私が、リンゴにかぶりついているのを見て、水穂さんはにこやかに言った。水穂さん自身も少し白髪が混じっているが、それもまた美しく見えるのであった。リンゴは、本当に甘い味がしておいしかった。本当に、こんな味がしていいものだろうかというくらい、おいしかった。今までもらっていた人工飼料よりおいしくて、私は、リンゴの芯が見えるぎりぎりまで、リンゴを食べ続けた。

「可愛いわね。」

と、由紀子さんは言った。由紀子さんも、私に対して、変な反感はもっていないのだろうか。私がリンゴを食べ終えると、由紀子さんは、もう一個食べなと言って、もう一個リンゴをくれた。やっぱりリンゴはおいしかった。リンゴを食べ終えると、由紀子さんは、小さな器に水をくれた。その水も、ただの水道水だと思うけど、あのおいしいリンゴのおかげで、本当においしかった気がした。

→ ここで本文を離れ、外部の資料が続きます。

-- ==== Sys2Proof/Tests/Slice0.lean ====
section
/-!
SUPPORT. Tests of the model: what an ill-formed operand is, single steps on small states with results taken from the spec, and, for
each obligation with hypotheses, a witness: for every clause a state and operands that meet all its hypotheses together.
-/
set_option Elab.async false

namespace Sys2Proof.Tests
open Sys2Proof Sys2Proof.Machine

/-- An image with zone 0, whose groups 0 and 255 hold the channels of the bricks on ports 0 and 127: the first eight and the last eight. -/
def bay : Image :=
  { format := 1, zones := [⟨0, 0, 1⟩], bricks := [⟨0, 0, 0, 0, 0, 8⟩, ⟨0, 127, 0, 0, 4088, 8⟩],
    groups := [⟨0, 0, 0, 0, 0, 0, 0, [(0, 8)]⟩, ⟨0, 255, 0, 0, 0, 0, 0, [(4088, 8)]⟩] }

/-- A device whose start-up is over, with every domain on and zone 0 in COMMISSION, and then the listed register fields. -/
def dev (im : Image) (l : List (Fld × Nat)) : Dev :=
  ([(Reg.PWR_STAT_DOM_ON, 0xFFFF), (Reg.SYS_PROPS_BOOT, 0), (Reg.SYS_ZMODE 0, 1)] ++ l).foldl (fun (d : Dev) (x : Fld × Nat) => wr d x.1 x.2)
    { bootOk := true, firn := { act := some im }, boot := { step := 9 } }

/-- A state with such a device and the image `bay`. -/
def st (l : List (Fld × Nat)) (f : Dev → Dev := id) : State := { d := f (dev bay l) }

/-- A state with such a device and another image. -/
def sti (im : Image) (l : List (Fld × Nat)) (f : Dev → Dev := id) : State := { d := f (dev im l) }

/-- A BRICK_CAPS frame with the given version byte. -/
def capsFrame (v : Byte) : List Byte :=
  withCrc ([0x40, v, 8, 5] ++ List.replicate 16 0 ++ [0, 1, 0, 0] ++ List.replicate 20 1 ++ [0, 1, 0, 0])

/-- A port in a link state, with its lanes on. -/
def floePort (p state : Nat) (l : List (Fld × Nat)) (f : FloePort → FloePort) : State :=
  st ((Reg.FLOE_STAT_STATE p, state) :: l) (fun d => { d with floe := [(p, f { lanesOn := true })] })

/-- Ledger fields of channel 4095's HOT segment: offset, size, value. -/
def hots (l : List (Nat × Nat × Nat)) (d : Dev) : Dev := l.foldl (fun d (x : Nat × Nat × Nat) => hotW d 4095 x.1 x.2.1 x.2.2) d

/-- Channel 4095 in a program of the given step words, whose step the SEQ block has still to execute. -/
def walking (steps : List (List Byte)) (l : List (Nat × Nat × Nat)) : State :=
  st [] (fun d => hots l { d with seq := { progs := [(0, { steps := steps })], ch := [(4095, { walk := true })] } })

/-- Channel 4095 on an ACTIVE port in the control window of a tick, in a program of one step. -/
def stepping (step : List Byte) (l : List (Nat × Nat × Nat)) (f : Dev → Dev := id) : State :=
  st [(Reg.FLOE_STAT_STATE 127, psActive), (Reg.SEQ_CFG_CONFIRM 255, 1)]
    (fun d => hots l (f { d with phase := 2, seq := { progs := [(0, { steps := [step] })] } }))
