-- ==== Sys2Proof/Machine/Step.lean ====
section
/-! DEFINITION. One step of the machine. SEQ moves when it has a call to make and XP has answered it; otherwise the next
act of HOST or XP is taken; when there is none, nothing can move (60_exceptions.md R326) and the state stays as it is
(logs 7, 8 and 33). -/

namespace Sys2Proof.Machine

/-- One step. A command is fetched by HOST's write of its code to CMD (10_state.md R26, R27). -/
def step (s : State) : Host.Outcome State Fault Refusal :=
  if s.canMove then .next (drive s.xp s)
  else
    match s.env with
    | [] => .next s
    | act :: rest => envStep act { s with env := rest }

/-- `s` with HOST about to write the command word to CMD, offset 0x00 (10_state.md R37): what the next step does when SEQ
is idle. The block fetches nothing from memory (R27, log 23). -/
def State.withFetchWord (s : State) (_nbits w : Nat) : State :=
  { s with env := .write 0x00 (BitVec.ofNat 32 w) :: s.env }

end Sys2Proof.Machine
end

食べ終わると、私はふっと眠くなった。あんなに長時間歩いたし、でこぼこの道を三本足で歩くのはきつかった。丁度部屋は、畳の部屋だった。畳というものは、本当に気持ち良いものであった。常に胸を地面につけている私にとって、畳のあたりというものは、気持ちよかったのであった。

知らないうちに私は、目を覚ました。気が付かないうちに、私は、ムートンのクッションの上に寝ている。いつの間にこんなことをしてくれたんだろうか。あの、水穂さんという男性が、そうしてくれたのだろうか。水穂さんは、クッションの隣で眠っていた。というか、眠っているように見えた。もう、人間も私も、眠っている時間なんだ。ほかの部屋からも、何も音は聞こえてこなかった。

急に、誰かが激しく咳き込んでいる声が聞こえてきた。誰だろうと思ったら、水穂さんだ。てっきり風邪でも引いて、咳をしているのかと思ったが、そうではない。断続的に激しく咳き込んでいて、咳き込むのと同時に、魚のような生臭い匂いが充満している。私は、人間が感じ取らない匂いも感じられるのは知っている。ああ、これはなんの匂いだろうと考える暇もなく、こういう時であれば、誰かを呼んでこなければという事もわかった。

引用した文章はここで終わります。